Sri Lanka has a rapidly growing tourism industry, two international tourism seasons, and seasonality patterns in arrivals that vary according to country of origin.

26 Sep 2018


So I’ve been holidaying in Sri Lanka for a while now, and thought I would do a brief blog post using some public tourism data. Tourism has grown rapidly in Sri Lanka since the civil war finished in 2009. Travelling around, it’s easy to see why. Sri Lanka excels in the range of attractions it has to offer visitors. These include beaches, history and ruins (from ancient times right down to facilities from the civil war), forests, wildlife, and an interesting contemporary cultural and religious mix around the island.

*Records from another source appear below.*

-- ==== Sys2Proof/Machine/Dispatch.lean ====
section
/-! DEFINITION. The meaning of every command: one arm for each. -/

namespace Sys2Proof.Machine

/-- The effect of a command on everything but the queue of waiting commands. -/
def exec (i : Instr) (s : State) : Host.Outcome State Fault Refusal :=
  match i with
  | .coldStart => Sys2Proof.Machine.execColdStart s
  | .resetAssert => Sys2Proof.Machine.execResetAssert s
  | .resetRelease => Sys2Proof.Machine.execResetRelease s
  | .configImageRead image => Sys2Proof.Machine.execConfigImageRead image s
  | .phraseHeaderRead header store => Sys2Proof.Machine.execPhraseHeaderRead header store s
  | .templateStoreRead store => Sys2Proof.Machine.execTemplateStoreRead store s
  | .enterJoining => Sys2Proof.Machine.execEnterJoining s
  | .joinTimerExpiry => Sys2Proof.Machine.execJoinTimerExpiry s
  | .characterReceived char framingError => Sys2Proof.Machine.execCharacterReceived char framingError s
  | .nonIdleRunLimit => Sys2Proof.Machine.execNonIdleRunLimit s
  | .unknownIdleLimit => Sys2Proof.Machine.execUnknownIdleLimit s
  | .lineQuiet => Sys2Proof.Machine.execLineQuiet s
  | .disturbanceEnd => Sys2Proof.Machine.execDisturbanceEnd s
  | .disturbanceTimerExpiry => Sys2Proof.Machine.execDisturbanceTimerExpiry s
  | .discardSpanEnd => Sys2Proof.Machine.execDiscardSpanEnd s
  | .slotReached => Sys2Proof.Machine.execSlotReached s
  | .echoMismatch => Sys2Proof.Machine.execEchoMismatch s
  | .transmissionComplete => Sys2Proof.Machine.execTransmissionComplete s
  | .badFrame raw => Sys2Proof.Machine.execBadFrame raw s
  | .unknownKind dst src kind payload => Sys2Proof.Machine.execUnknownKind dst src kind payload s
  | .time dst src payload => Sys2Proof.Machine.execTime dst src payload s
  | .secondAdvance => Sys2Proof.Machine.execSecondAdvance s
  | .doubtTimerExpiry => Sys2Proof.Machine.execDoubtTimerExpiry s
  | .callPost dst src payload => Sys2Proof.Machine.execCallPost dst src payload s
  | .callAmend dst src payload => Sys2Proof.Machine.execCallAmend dst src payload s
  | .callCancel dst src payload => Sys2Proof.Machine.execCallCancel dst src payload s
  | .callMove dst src payload => Sys2Proof.Machine.execCallMove dst src payload s
  | .trainEvent dst src payload => Sys2Proof.Machine.execTrainEvent dst src payload s
  | .callHandover dst src payload => Sys2Proof.Machine.execCallHandover dst src payload s
  | .callAdopt dst src payload => Sys2Proof.Machine.execCallAdopt dst src payload s
  | .callRefuse dst src payload => Sys2Proof.Machine.execCallRefuse dst src payload s
  | .lingerExpiry call => Sys2Proof.Machine.execLingerExpiry call s
  | .moveTimerExpiry call => Sys2Proof.Machine.execMoveTimerExpiry call s
  | .announce dst src payload => Sys2Proof.Machine.execAnnounce dst src payload s
  | .announceStop dst src payload => Sys2Proof.Machine.execAnnounceStop dst src payload s
  | .liveOpen dst src payload => Sys2Proof.Machine.execLiveOpen dst src payload s
  | .liveKeep dst src payload => Sys2Proof.Machine.execLiveKeep dst src payload s
  | .liveClose dst src payload => Sys2Proof.Machine.execLiveClose dst src payload s
  | .notBeforeReached tag => Sys2Proof.Machine.execNotBeforeReached tag s
  | .entryExpiry tag => Sys2Proof.Machine.execEntryExpiry tag s
  | .claim dst src payload => Sys2Proof.Machine.execClaim dst src payload s
  | .release dst src payload => Sys2Proof.Machine.execRelease dst src payload s
  | .occupancyExpiry zone => Sys2Proof.Machine.execOccupancyExpiry zone s
  | .refreshDeadlineExpiry ch => Sys2Proof.Machine.execRefreshDeadlineExpiry ch s
  | .claimSendTimeout ch => Sys2Proof.Machine.execClaimSendTimeout ch s
  | .wakeEnd ch => Sys2Proof.Machine.execWakeEnd ch s
  | .listenWindowEnd ch => Sys2Proof.Machine.execListenWindowEnd ch s
  | .primingDeadline ch => Sys2Proof.Machine.execPrimingDeadline ch s
  | .directoryReadComplete entry => Sys2Proof.Machine.execDirectoryReadComplete entry s
  | .blockReadComplete samples => Sys2Proof.Machine.execBlockReadComplete samples s
  | .blockPlayed ch => Sys2Proof.Machine.execBlockPlayed ch s
  | .gapEnd ch => Sys2Proof.Machine.execGapEnd ch s
  | .keepTimerExpiry ch => Sys2Proof.Machine.execKeepTimerExpiry ch s
  | .tailEnd ch => Sys2Proof.Machine.execTailEnd ch s
  | .gateEnd zone => Sys2Proof.Machine.execGateEnd zone s
  | .quietDeadlineExpiry zone => Sys2Proof.Machine.execQuietDeadlineExpiry zone s
  | .evacStart dst src payload => Sys2Proof.Machine.execEvacStart dst src payload s
  | .evacStop dst src payload => Sys2Proof.Machine.execEvacStop dst src payload s
  | .evacRepeatExpiry => Sys2Proof.Machine.execEvacRepeatExpiry s
  | .tonePlayingEnd => Sys2Proof.Machine.execTonePlayingEnd s
  | .evacPauseEnd => Sys2Proof.Machine.execEvacPauseEnd s
  | .acceptedLevelChange contact active => Sys2Proof.Machine.execAcceptedLevelChange contact active s
  | .roundDeadlineExpiry => Sys2Proof.Machine.execRoundDeadlineExpiry s
  | .settleEnd => Sys2Proof.Machine.execSettleEnd s
  | .lineGateEnd => Sys2Proof.Machine.execLineGateEnd s
  | .spacingEnd => Sys2Proof.Machine.execSpacingEnd s
  | .faultAck dst src payload => Sys2Proof.Machine.execFaultAck dst src payload s
  | .testStep dst src payload => Sys2Proof.Machine.execTestStep dst src payload s
  | .statusQuery dst src payload => Sys2Proof.Machine.execStatusQuery dst src payload s
  | .faultReport dst src payload => Sys2Proof.Machine.execFaultReport dst src payload s
  | .nodeStatus dst src payload => Sys2Proof.Machine.execNodeStatus dst src payload s
  | .announceResult dst src payload => Sys2Proof.Machine.execAnnounceResult dst src payload s
  | .contactSample pins => Sys2Proof.Machine.execContactSample pins s
  | .risingPulseEdge zone input => Sys2Proof.Machine.execRisingPulseEdge zone input s

end Sys2Proof.Machine
end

Sri Lanka has eight UNESCO world heritage sites, mostly relating to history and culture, but with some interesting biosphere / environmental locations too.

Arrivals data basics

The Sri Lanka Tourism Development Authority publishes a range of statistical and research products.

As with other national tourism statistical systems in a controlled-border situation, the base of the tourism data comes from counting visitors crossing the border. All people entering Sri Lanka complete a physical arrival card with basic information. Aggregate results are published promptly in monthly reports.

Past years’ detailed data are available only in awkward PDF documents that I wasn’t able to efficiently scrape in the time available (I’m on holiday, ok?). However, detailed data from January 2018 is being published in Excel, and from 2014 to 2017 the summary data is easy enough to copy into a spreadsheet.

Data on “days spent in the country” (combining arrivals and departures, sometimes known as “stay days” or “total nights”) would be a better measure but are harder to deliver. They aren’t readily available.

Here’s what the main story looks like up to August 2018, including a forecast out for another 18 months:

That forecast is done with auto.arima from Hyndman’s forecast R package, using a logarithm transform because the variance increases roughly proportional to the average number of visitors. The code for today’s post, which is all unremarkable, is in one chunk at the bottom of the post.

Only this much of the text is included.